Ancienne très pauvre, proche du syndicaliste Chico Mendes, buté en 1988 par des tueurs à gage, elle est devenue écologiste, dans le genre sérieux, c’est-à-dire radical. Et populaire. Toute seule ou presque, elle a obtenu 19,33 % des voix au premier tour de l’élection présidentielle du 16 mai 2010, contraignant Dilma Roussef, qui succédait à Lula, au ballottage. Ce qui ne s’oublie pas chez ces gens-là.

Si Marina Silva a tant cartonné, c’est parce qu’elle incarne une autre vision du Brésil.
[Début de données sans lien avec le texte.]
-- ==== Sys2Proof/Machine/Core.lean ====
section
/-! DEFINITION. The machine as the host runs it. -/

def Sys2Proof.core : Host.Core := { State := Sys2Proof.Machine.State, Fault := Sys2Proof.Machine.Fault, Refusal := Sys2Proof.Machine.Refusal, step := Sys2Proof.Machine.step, reset := Sys2Proof.Machine.State.reset }
end

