theorem test_decode_rdCnt : decode 0b0011000000001000#16 0#32 = .op .rdCnt := by decide

theorem test_decode_rdStartTick : decode 0b0011000000001100#16 0#32 = .op .rdStartTick := by decide

theorem test_decode_rdInterval : decode 0b0011000000010000#16 0#32 = .op .rdInterval := by decide

theorem test_decode_rdColbufLo : decode 0b0011000000100000#16 0#32 = .op .rdColbufLo := by decide

theorem test_decode_rdColbufHi : decode 0b0011000000100100#16 0#32 = .op .rdColbufHi := by decide

theorem test_decode_rdColb : decode 0b0010000000100110#16 0#32 = .op (.rdColb 6#3) := by decide

/-- V111: wr.h 0x30 carries its operand D. -/
theorem test_decode_busFault : decode 0b0000100000110000#16 0xABCD#32 =
    .op (.busFault ⟨.write 0xABCD#32, .b16, 0x30#8⟩) := by decide

/-- V115, V119 to V122. -/
theorem test_decode_refuses :
    decode 0x4001#16 0#32 = .refuse .reservedEvent ∧
    decode 0x8003#16 0#32 = .refuse .reservedService ∧
    decode 0xC000#16 0#32 = .refuse .reservedClass ∧
    decode 0x3808#16 0#32 = .refuse .reservedBus ∧
    decode 0x3108#16 0#32 = .refuse .reservedBus := by decide

/-- The operand D of a write follows its word; it is 0 where the row's bits end before it. -/
theorem test_decodeTableWord : decodeTableWord 16 0x1000 = some (.wrCtrl 0#32) ∧
    decodeTableWord 48 0x31000 = some (.wrCtrl 3#32) ∧ decodeTableWord 16 0xC000 = none := by decide

/-! ## One step of each operation, against the vectors of spec/95_test_vectors.md -/

/-- V22: the counter wraps with no flag and no fault. -/
theorem test_tick_wraps :
    ((nextOf (exec .tick (around { blank with cnt := 0xFFFFFFFF#32 }))).map State.block) =
      some { blank with cnt := 0#32 } := by decide

/-- V23: W = 8. -/
theorem test_tick_narrow :
    ((nextOf (exec .tick ⟨{ blank with cnt := 0xFF#32 }, { Config.hardware with cntWidth := 8 },
      none, []⟩)).map fun s => s.block.cnt) = some 0#32 := by decide

/-- V30. -/
theorem test_pinA_falling :
    ((nextOf (exec (.pinA false) (around { blank with startEn := true }))).map State.block) =
      some { blank with startEn := true, startPend := true, lvlA := false } := by decide

/-- V33: a rising edge on PIN_A is ignored. -/
theorem test_pinA_rising :
    ((nextOf (exec (.pinA true) (around { blank with startEn := true, lvlA := false }))).map
      State.block) = some { blank with startEn := true, lvlA := true } := by decide

/-- V36. -/
theorem test_pinB_rising :
    ((nextOf (exec (.pinB true) (around { blank with stopEn := true }))).map State.block) =
      some { blank with stopEn := true, stopPend := true, lvlB := true } := by decide

/-- V38: a disabled source's edge is lost. -/
theorem test_pinB_disabled :
    ((nextOf (exec (.pinB true) (around blank))).map State.block) =
      some { blank with lvlB := true } := by decide

/-- V44: a restart. -/
theorem test_svcStart_restarts :
    ((nextOf (exec .svcStart (around { blank with
      cnt := 300#32, startTick := 100#32, meas := true, startPend := true }))).map State.block) =
      some { blank with cnt := 300#32, startTick := 300#32, meas := true } := by decide
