-- ==== Sys2Proof/Machine/Step.lean ====
section
/-! DEFINITION. One step of the PXC and its host. -/

namespace Sys2Proof.Machine

/-- One step: none from a faulted state (R52), else one atomic move of the engine (R130) or of the host (R16). -/
def step (s : State) : Host.Outcome State Fault Refusal :=
  match s.fault with
  | some r => .fault r
  | none => if engineMoves s then engineStep s else hostStep s

/-- The same step as a function of states: a model fault is recorded in FAULT (R52, R232). `step` never refuses. -/
def advance (s : State) : State :=
  match step s with
  | .next t => t
  | .fault r => s.recordFault r
  | .refused _ => s

/-- `n` steps of `advance`. -/
def advanceBy : Nat → State → State
  | 0, s => s
  | n + 1, s => advanceBy n (advance s)

/-- The word `w` as the pending command, accepted with the operand registers as they stand, its engine step next
(log 9): the PXC fetches no instruction, it takes a command from a CMD write (R79). -/
def State.withFetchWord (s : State) (nbits w : Nat) : State := s.latch (BitVec.ofNat 32 (w % 2 ^ nbits))

end Sys2Proof.Machine
end

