-- ==== Sys2Proof/Safety.lean ====
section
/-! DEFINITION. The terms the claims use: what BUF holds, the two completions written field by field, the invariant of
the PXC, what the host sees, and what a safe run is. -/

namespace Sys2Proof.Machine

/-! ## What BUF holds (30_encoding.md R100 to R103) -/

/-- BUF holds the RGB888 array `px` at `base` (R101). -/
abbrev HoldsRgb (m : Memory) (base : Nat) (px : List (Byte × Byte × Byte)) : Prop :=
  ∀ i, ∀ h : i < px.length, memRead m (base + 3 * i) 1 = some px[i].1.toNat ∧
    memRead m (base + 3 * i + 1) 1 = some px[i].2.1.toNat ∧ memRead m (base + 3 * i + 2) 1 = some px[i].2.2.toNat

/-- BUF holds the PixelSequence `seq` at `base` (R100). -/
abbrev HoldsPixels (m : Memory) (base : Nat) (seq : List Pixel) : Prop :=
  ∀ i, ∀ h : i < seq.length, memRead m (base + 2 * i) 2 = some seq[i].toNat

/-- BUF holds the run records `runs` at `base`, whatever their RSVD halfwords hold (R102). -/
abbrev HoldsRuns (m : Memory) (base : Nat) (runs : List Run) : Prop :=
  ∀ k, ∀ h : k < runs.length, memRead m (base + 8 * k) 2 = some runs[k].value.toNat ∧
    memRead m (base + 8 * k + 4) 4 = some runs[k].count

/-- The RSVD halfwords of `n` run records at `base` are 0x0000 (R102). -/
abbrev RsvdZero (m : Memory) (base n : Nat) : Prop := ∀ k, k < n → memRead m (base + 8 * k + 2) 2 = some 0

/-- BUF holds the diff records `ds` at `base` (R103). -/
abbrev HoldsDiffs (m : Memory) (base : Nat) (ds : List DiffRecord) : Prop :=
  ∀ k, ∀ h : k < ds.length, memRead m (base + 12 * k) 4 = some ds[k].index ∧
    memRead m (base + 12 * k + 4) 2 = some ds[k].old.toNat ∧ memRead m (base + 12 * k + 6) 2 = some ds[k].new.toNat ∧
    memRead m (base + 12 * k + 8) 4 = some (BitVec.ofInt 32 ds[k].delta).toNat

/-- Every BUF byte outside [base, base + size) reads as before: the same value, or unwritten as before. -/
def SameOutside (m m' : Memory) (base size : Nat) : Prop :=
  ∀ a, a < base ∨ base + size ≤ a → m'.get a = m.get a

/-- A non-empty region of `size` bytes at `base` lies inside [0, bytes); an empty one may be anywhere (R81). -/
abbrev RegionFits (bytes base size : Nat) : Prop := size = 0 ∨ base + size ≤ bytes

/-- Two regions share no address (R82). -/
abbrev RegionsApart (a1 s1 a2 s2 : Nat) : Prop := s1 = 0 ∨ s2 = 0 ∨ a1 + s1 ≤ a2 ∨ a2 + s2 ≤ a1

/-! ## Completions, field by field -/

/-- The engine step is enabled on the pending command `p` (R130). -/
abbrev State.Enabled (s : State) (p : Pending) : Prop := s.fault = none ∧ s.pending = some p

/-- `s` after an error completion (R131): RESULT, ERR_INFO, ERR, DONE and PENDING change, nothing else. -/
def State.failed (s : State) (code : BitVec 4) (info : Word) : State :=
  { s with result := 0#32, errInfo := info, err := code, done := true, pending := none }

/-- `t` is `s` after a successful completion with RESULT `r` (R132), BUF left open. -/
def SucceedsWith (s : State) (r : Word) (t : State) : Prop :=
  t = { s with buf := t.buf, result := r, errInfo := 0#32, err := 0x0#4, done := true, pending := none }

/-- QBUF's operand checks pass (R126 to R128, R153). -/
abbrev QbufReady (bytes : Nat) (o : OperandRegs) : Prop :=
  o.dst.toNat % 2 = 0 ∧ RegionFits bytes o.srcA.toNat (3 * o.lenA.toNat) ∧
  RegionFits bytes o.dst.toNat (2 * o.dstCap.toNat) ∧
  RegionsApart o.dst.toNat (2 * o.dstCap.toNat) o.srcA.toNat (3 * o.lenA.toNat)

/-- ENCODE's operand checks pass (R126 to R128, R173). -/
abbrev EncodeReady (bytes : Nat) (o : OperandRegs) : Prop :=
  o.srcA.toNat % 2 = 0 ∧ o.dst.toNat % 4 = 0 ∧ RegionFits bytes o.srcA.toNat (2 * o.lenA.toNat) ∧
  RegionFits bytes o.dst.toNat (8 * o.dstCap.toNat) ∧
  RegionsApart o.dst.toNat (8 * o.dstCap.toNat) o.srcA.toNat (2 * o.lenA.toNat)

/-- DECODE's operand checks pass (R126 to R128, R176). -/
abbrev DecodeReady (bytes : Nat) (o : OperandRegs) : Prop :=
  o.srcA.toNat % 4 = 0 ∧ o.dst.toNat % 2 = 0 ∧ RegionFits bytes o.srcA.toNat (8 * o.lenA.toNat) ∧
  RegionFits bytes o.dst.toNat (2 * o.dstCap.toNat) ∧
  RegionsApart o.dst.toNat (2 * o.dstCap.toNat) o.srcA.toNat (8 * o.lenA.toNat)

/-- DIFF's operand checks pass (R126 to R128, R202, R203). -/
abbrev DiffReady (bytes : Nat) (o : OperandRegs) : Prop :=
  o.lenA = o.lenB ∧ o.srcA.toNat % 2 = 0 ∧ o.srcB.toNat % 2 = 0 ∧ o.dst.toNat % 4 = 0 ∧
  RegionFits bytes o.srcA.toNat (2 * o.lenA.toNat) ∧ RegionFits bytes o.srcB.toNat (2 * o.lenB.toNat) ∧
  RegionFits bytes o.dst.toNat (12 * o.dstCap.toNat) ∧
  RegionsApart o.dst.toNat (12 * o.dstCap.toNat) o.srcA.toNat (2 * o.lenA.toNat) ∧
  RegionsApart o.dst.toNat (12 * o.dstCap.toNat) o.srcB.toNat (2 * o.lenB.toNat)

/-- No two adjacent runs share a value (R171, R177). -/
abbrev MaximalRuns (runs : List Run) : Prop :=
  ∀ k, ∀ h : k + 1 < runs.length, runs[k].value ≠ runs[k + 1].value

/-- The bytes of one element of a command's output: pixels, run records or diff records (R98, R99). -/
def outputSize : Instr → Nat
  | .qpix _ _ _ => 0
  | .qbuf => 2
  | .encode => 8
  | .decode => 2
  | .diff => 12

/-! ## The invariant -/

/-- The values STATUS.ERR can hold: 0x3 and 0x9 to 0xF are states "the PXC cannot reach" (R229). -/
abbrev LegalErr (e : BitVec 4) : Prop := e ∈ [0x0#4, 0x1#4, 0x2#4, 0x4#4, 0x5#4, 0x6#4, 0x7#4, 0x8#4]

/-- RESULT and ERR_INFO fit STATUS.ERR: an error leaves RESULT 0 (R40) and the detail R136 gives, a success leaves
ERR_INFO 0 (R41). -/
abbrev OutcomeFits (err : BitVec 4) (result errInfo : Word) : Prop :=
  (err = 0x0#4 → errInfo = 0#32) ∧ (err ≠ 0x0#4 → result = 0#32) ∧
  (err = 0x2#4 ∨ err = 0x4#4 → errInfo = 0#32) ∧
  (err = 0x5#4 ∨ err = 0x6#4 → errInfo = 1#32 ∨ errInfo = 2#32 ∨ errInfo = 3#32) ∧
  (err = 0x7#4 → errInfo = 1#32 ∨ errInfo = 2#32)

/-- What every step keeps: legal parameters; BUF in canonical form with cells only at addresses below BUF_BYTES (R50);
a legal error code; and outcome registers that fit it. -/
structure State.Inv (s : State) : Prop where
  params : s.params.wf
  canonical : s.buf.wf
  inside : ∀ c ∈ s.buf, c.1 < s.bufBytes
  legalErr : LegalErr s.err
  outcome : OutcomeFits s.err s.result s.errInfo

/-! ## What the host sees, and safe runs -/

/-- What a claim is about (R17): "the register values, the BUF cells, the IRQ output and whether a model fault
happened". -/
structure Visible where
  regs : List Word
  cells : Memory
  irq : Bool
  fault : Option Fault
  deriving DecidableEq, Repr

/-- The 64 word slots of the register window (R20), BUF, IRQ and FAULT. -/
def State.visible (s : State) : Visible :=
  { regs := (List.range 64).map fun k => s.readOffset (4 * k), cells := s.buf, irq := s.irq, fault := s.fault }

/-- A run of `n` steps is safe when no model fault has happened: a claim about a host script takes this as a premise
(R232). -/
def SafeRun (n : Nat) (s : State) : Prop := (advanceBy n s).fault = none

/-- What the PXC holds, without the host's side. -/
def State.samePxc (s t : State) : Prop := t = { s with env := t.env }

end Sys2Proof.Machine
end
Ministre de l’Environnement de 2003 à 2008, elle s’est progressivement fâchée avec tous les apparatchiks du parti de Lula. Par exemple à propos du sort des Indiens, dont 500 ont été assassinés depuis 2003 selon les chiffres de l’Église catholique. Marina Silva n’a pas hésité à prendre position pour ceux qui s’opposent au barrage géant de Belo Monte sur le rio Xingu, en pleine Amazonie, dont le coût pourrait dépasser 20 milliards de dollars. Dans le Brésil d’aujourd’hui, c’est une déclaration de guerre à toutes les élites, à commencer par celles du Parti des travailleurs.

D’autant qu’elle s’oppose aussi au soja transgénique, dont les dizaines de millions d’hectares envahissent et trucident le cerrado, une savane d’une incroyable biodiversité, qui abriterait 160 000 espèces de plantes, de champignons et d’animaux. Selon les chiffres du gouvernement, la moitié du cerrado – environ 2 millions de km2 au total – aurait disparu en cinquante ans.

Pour faire bon poids, Silva critique aussi la transformation d’une part énorme de la canne à sucre en éthanol, un biocarburant destiné à la bagnole, et la déforestation de l’Amazonie, redevenue massive ces dernières années. On imagine la réaction des patrons, des bureaucrates et des politiques de toute couleur, qui misent tout sur le « développement », autre nom de la destruction.

On ne s’en rend pas compte en Europe, mais les rêves de grandeur de Lula et Dilma se paient au prix fort. Comme la Chine à une autre échelle, le Brésil dévaste ses territoires les plus beaux et bousille un à un ses équilibres les plus essentiels. Le maître-mot est : puissance. Dès 2008, le Brésil avait annoncé sa volonté de construire 60 centrales nucléaires au cours des cinquante prochaines années. Et de construire des dizaines de barrages sur les plus belles rivières du pays. Et d’exploiter au plus vite des gisements de pétrole off shore, au large de ses côtes. Et d’augmenter encore la production d’éthanol, qui représente déjà le quart de la consommation nationale de carburant.

Le Brésil est un pays devenu fou de son énergie et de ses réalisations. Et comme tout autre de sa taille, il entend désormais être un gendarme continental. En avril 2013, au moment du salon de l’armement de Rio de Janeiro, le gouvernement de Roussef a lancé cinq appels d’offres internationaux en vue d’acheter 15 milliards d’euros d’avions, de navires de guerre, de satellites. 15 milliards, à rapprocher des 11 milliards que pourraient coûter la coupe de foot des Confédérations – en cours – et le Mondial l’an prochain.

Le Brésil est un géant dont la tête est pleine de merde.